* Given information *
+++

/-- A MSG or probe arrives (R258). While last gasp holds the sessions FROZEN nothing is taken (R261). -/
def judgeMsg (s : State) (f : Frame) : State :=
  let k := f.w4 / 2 ^ 24 % 256
  let r := f.w4 / 2 ^ 16 % 256
  let sinc := f.w4 % 65536
  let probe := bitOf f.w5 31
  let fresh := bitOf f.w5 30
  let m := f.w3 % 2 ^ 32
  if s.ses.frozen then s
  else if !(s.rx F.SESRX_RSES_CFG_EN r == 1 && f.src == s.rx F.SESRX_RSES_CFG_SRC r && k == s.rx F.SESRX_RSES_CFG_SSID r) then
    raise (s.inc P.sesrx F.SESRX_CNT_UNKNOWN_N) P.sesrx 3
  else
    let x := rxSes s r
    let resync := x.hasSinc && s.rx F.SESRX_RSES_STAT_SINC r != sinc
    let s := raiseIf (s.wri P.sesrx F.SESRX_RSES_STAT_SINC r sinc) resync P.sesrx 4
    let s :=
      if s.rx F.SESRX_RSES_STAT_NO_HISTORY r = 1 ∧ !x.taken then
        let n := if probe then beAt f.pay 0 4 else m
        let s := (s.wri P.sesrx F.SESRX_RSES_NEXT_MSEQ r n).wri P.sesrx F.SESRX_RSES_CONS_MSEQ r (serPrev n)
        let s := setRx s r { rxSes s r with ackNext := n, ackCons := serPrev n }
        if fresh then s
        else
          let s := s.wri P.sesrx F.SESRX_RSES_STAT_UNSAFE r 1
          raise (s.wri P.sesrx F.SESRX_RSES_DUP_MSEQ r (if probe then beAt f.pay 4 4 else serNext m)) P.sesrx 5
      else s
    let s := setRx s r { rxSes s r with hasSinc := true, taken := true }
    let next := s.rx F.SESRX_RSES_NEXT_MSEQ r
    if probe then tableAck s r false
    else if serLt m next then tableAck (s.inc P.sesrx F.SESRX_CNT_RX_DUP_N) r false
    else if m = next then
      let dup := s.rx F.SESRX_RSES_STAT_UNSAFE r == 1 && serLt m (s.rx F.SESRX_RSES_DUP_MSEQ r)
      let a := qAdmit s (rsesQueue s r) (s.rx F.SESRX_RSES_CFG_PRIO r) f.src r m dup (headBytes f) f.pay true
      if a.1 then
        let s := a.2.wri P.sesrx F.SESRX_RSES_NEXT_MSEQ r (serNext m)
        let s := s.inc P.sesrx F.SESRX_CNT_RX_N
        let s := if dup then s.inc P.sesrx F.SESRX_CNT_MAYBE_DUP_N else s
        ackAdvance (raise s P.sesrx 0) r
      else countRaise a.2 P.sesrx F.SESRX_CNT_RX_FULL_N P.sesrx 2
    else tableAck (s.inc P.sesrx F.SESRX_CNT_RX_GAP_N) r true

/-- Judge the session frames to the node itself (R263). -/
def drainLoop : Nat → State → State
  | 0, s => s
  | fuel + 1, s =>
    match s.ses.loop with
    | [] => s
    | f :: r =>
      let s := { s with ses := { s.ses with loop := r } }
      drainLoop fuel (if f.typ = 5 then judgeMsg s f else judgeAck s f)

/-- Finish a session operation: what it sent to the node itself is judged. -/
def sesDone (s : State) : State := drainLoop 4096 s

/-! ## Commands on queues that consume messages -/

/-- A Q_CMD write with the consumption it causes (R245, R259). -/
def queueCommand (s : State) (q ini : Nat) (o : QOp) : State :=
  let r := qCommand s q ini o
  sesDone (r.1.foldl (fun t c => consumeMsg t c.1 c.2) r.2)

/-! ## Pushes (R252) -/

/-- The first failing check of a push: its STATUS code; 1 QUEUED if none fails. -/
def pushJudge (s : State) (ini k len : Nat) : Nat :=
  let space := s.rdi P.sestx F.SESTX_PUSH_ADDR_SPACE ini
  let off := s.rdi P.sestx F.SESTX_PUSH_ADDR_OFFSET ini
  if !s.sessionsRun then 10
  else if s.ses.frozen then 8
  else if s.tx F.SESTX_SES_CFG_EN k = 0 then 5
  else if s.tx F.SESTX_SES_STAT_FRESH k = 1 then 9
  else if len = 0 ∨ 2048 < len then 6
  else if (space = 1 ∧ ini ≠ 4) ∨ (if space = 1 then 0x40000 else 0x200000) < off + len then 7
  else if 64 ≤ (txSes s k).ret.length then 3
  else if sharedFree s - (msgCells len : Int) < (s.rd P.pool F.CELLPOOL_POOL_CFG_POOL_RESERVE : Int) then 4
  else 1

/-- A message is retained on session `k` and sent when it may be (R252, R254): its MSEQ and the state. RTO and STALL_TICKS count from
the first message retained; in SYNC they count already (R254, R255). -/
def retainMsg (s : State) (k : Nat) (bytes : List Nat) : Nat × State :=
  let m := s.tx F.SESTX_SES_NEXT_MSEQ k
  let x := txSes s k
  let s := if x.ret.isEmpty ∧ s.tx F.SESTX_SES_STAT_STATE k ≠ 1 then
      setTx s k { x with rtoDue := s.ticks + rtoOf s k, ackTick := s.ticks } else s
  let s := setRet s k ((txSes s k).ret ++ [(m, bytes)])
  let s := s.wri P.sestx F.SESTX_SES_NEXT_MSEQ k (serNext m)
  (m, sesDone (sendNew (s.inc P.sestx F.SESTX_CNT_PUSH_N) k))

/-- A push by local initiator `ini` on session `k` of `len` bytes. -/
def pushMsg (s : State) (ini k len : Nat) : State :=
  let c := pushJudge s ini k len
  let s := s.wr P.sestx (F.SESTX_PUSH_STAT_SESSION ini) k
  let s := s.wr P.sestx (F.SESTX_PUSH_STAT_STATUS ini) c
  if c = 1 then
    let base := if s.rdi P.sestx F.SESTX_PUSH_ADDR_SPACE ini = 1 then 0x08040000 else 0x10200000
    let s := s.wr P.sestx (F.SESTX_PUSH_SEQ_MSEQ ini) (s.tx F.SESTX_SES_NEXT_MSEQ k)
    (retainMsg s k (s.memRead (base + s.rdi P.sestx F.SESTX_PUSH_ADDR_OFFSET ini) len)).2
  else s.inc P.sestx F.SESTX_CNT_PUSH_REFUSED_N

/-! ## Enabling and disabling (R254, R262, R265) -/

/-- A sending session is enabled from DISABLED: it has no history (R254), which is NEXT 0 and CONS_THRU and RCVD_THRU just
below it, as R260 gives them. -/
def sesEnable (s : State) (k : Nat) : State :=
  let s := (s.wri P.sestx F.SESTX_SES_CFG_EN k 1).wri P.sestx F.SESTX_SES_STAT_STATE k 1
  let s := s.wri P.sestx F.SESTX_SES_STAT_FRESH k 1
  let s := s.wri P.sestx F.SESTX_SES_NEXT_MSEQ k 0
  let s := s.wri P.sestx F.SESTX_SES_RCVD_MSEQ k (serPrev 0)
  let s := s.wri P.sestx F.SESTX_SES_CONS_MSEQ k (serPrev 0)
  setTx s k { txSes s k with hasRinc := false, rtoDue := 0, unsent := 0, ackTick := s.ticks }

/-- A sending session is disabled: its retained messages are released and counted. -/
def sesDisable (s : State) (k : Nat) : State :=
  let n := (txSes s k).ret.length
  let s := setRet s k []
  let s := (s.wri P.sestx F.SESTX_SES_CFG_EN k 0).wri P.sestx F.SESTX_SES_STAT_STATE k 0
  let s := setStalled s k false
  raiseIf (s.inc P.sestx F.SESTX_CNT_DISCARD_N n) (decide (0 < n)) P.sestx 5

/-- May receiving session `r` be enabled: its queue is of TYPE 0 or 3 without OVERWRITE (R262). -/
def rsesMayEnable (s : State) (r : Nat) : Bool :=
  let q := rsesQueue s r
  (qType s q == 0 || qType s q == 3) && !s.on (P.queue q) (F.QUEUE_Q_CFG_OVERWRITE (q % 16))

/-- A receiving session is enabled from DISABLED: history from the black box, or none. -/
def rsesEnable (s : State) (r : Nat) : State :=
  let s := (qBind s (rsesQueue s r) 3).2
  let s := s.wri P.sesrx F.SESRX_RSES_CFG_EN r 1
  let s := s.wri P.sesrx F.SESRX_RSES_STAT_STATE r (if s.ses.frozen then 2 else 1)
  let s := (s.wri P.sesrx F.SESRX_RSES_STAT_UNSAFE r 0).wri P.sesrx F.SESRX_RSES_DUP_MSEQ r 0
  let b := s.ao.bb.sess.at {} r
  -- a session entry is used at most once (R536)
  let s := { s with ao := { s.ao with bb := { s.ao.bb with sess := s.ao.bb.sess.put {} r {} } } }
  if s.on P.sesrx F.SESRX_BB_STAT_VALID && b.valid && b.src == s.rx F.SESRX_RSES_CFG_SRC r && b.ssid == s.rx F.SESRX_RSES_CFG_SSID r then
    let s := s.wri P.sesrx F.SESRX_RSES_STAT_NO_HISTORY r 0
    let s := s.wri P.sesrx F.SESRX_RSES_CONS_MSEQ r b.cons
    let s := s.wri P.sesrx F.SESRX_RSES_NEXT_MSEQ r (serNext b.cons)
    setRx s r { due := some s.ticks, ackNext := serNext b.cons, ackCons := b.cons }
  else
    let s := s.wri P.sesrx F.SESRX_RSES_STAT_NO_HISTORY r 1
    let s := (s.wri P.sesrx F.SESRX_RSES_NEXT_MSEQ r 0).wri P.sesrx F.SESRX_RSES_CONS_MSEQ r (serPrev 0)
    setRx s r { freshDue := s.ticks }

/-- A receiving session is disabled: nothing is discarded, nothing more admitted. -/
def rsesDisable (s : State) (r : Nat) : State :=
  let s := (s.wri P.sesrx F.SESRX_RSES_CFG_EN r 0).wri P.sesrx F.SESRX_RSES_STAT_STATE r 0
  qUnbind (setRx s r { rxSes s r with due := none }) (rsesQueue s r)

/-! ## The other end's presence (R254) -/

/-- The presence bit of node `a` has cleared: sessions to it that are OPEN or SYNC become ABSENT. -/
def sesPeerAbsent (s : State) (a : Nat) : State :=
  s.each 256 fun t k =>
    if t.tx F.SESTX_SES_CFG_EN k = 1 ∧ t.tx F.SESTX_SES_CFG_DST k = a ∧
        (t.tx F.SESTX_SES_STAT_STATE k = 1 ∨ t.tx F.SESTX_SES_STAT_STATE k = 2) then
      raise (t.wri P.sestx F.SESTX_SES_STAT_STATE k 3) P.sestx 4
    else t

/-- The presence bit of node `a` has set: sessions to it that are ABSENT enter SYNC; the probe leaves at the next tick instant. What
has passed without a valid ACK while messages are retained goes on counting (R255). -/
def sesPeerPresent (s : State) (a : Nat) : State :=
  s.each 256 fun t k =>
    if t.tx F.SESTX_SES_CFG_EN k = 1 ∧ t.tx F.SESTX_SES_CFG_DST k = a ∧ t.tx F.SESTX_SES_STAT_STATE k = 3 then
      let t := t.wri P.sestx F.SESTX_SES_STAT_STATE k 1
      let x := txSes t k
      setTx t k { x with rtoDue := t.ticks + 1, ackTick := if x.ret.isEmpty then t.ticks else x.ackTick }
    else t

+++

* What to work on *
Return exactly, and only, the lines above starting at the line that contains "consume messages -/" and ending at the line that contains "let r := qCommand s q ini o".

* Result *
/-! ## Commands on queues that consume messages -/

/-- A Q_CMD write with the consumption it causes (R245, R259). -/
def queueCommand (s : State) (q ini : Nat) (o : QOp) : State :=
  let r := qCommand s q ini o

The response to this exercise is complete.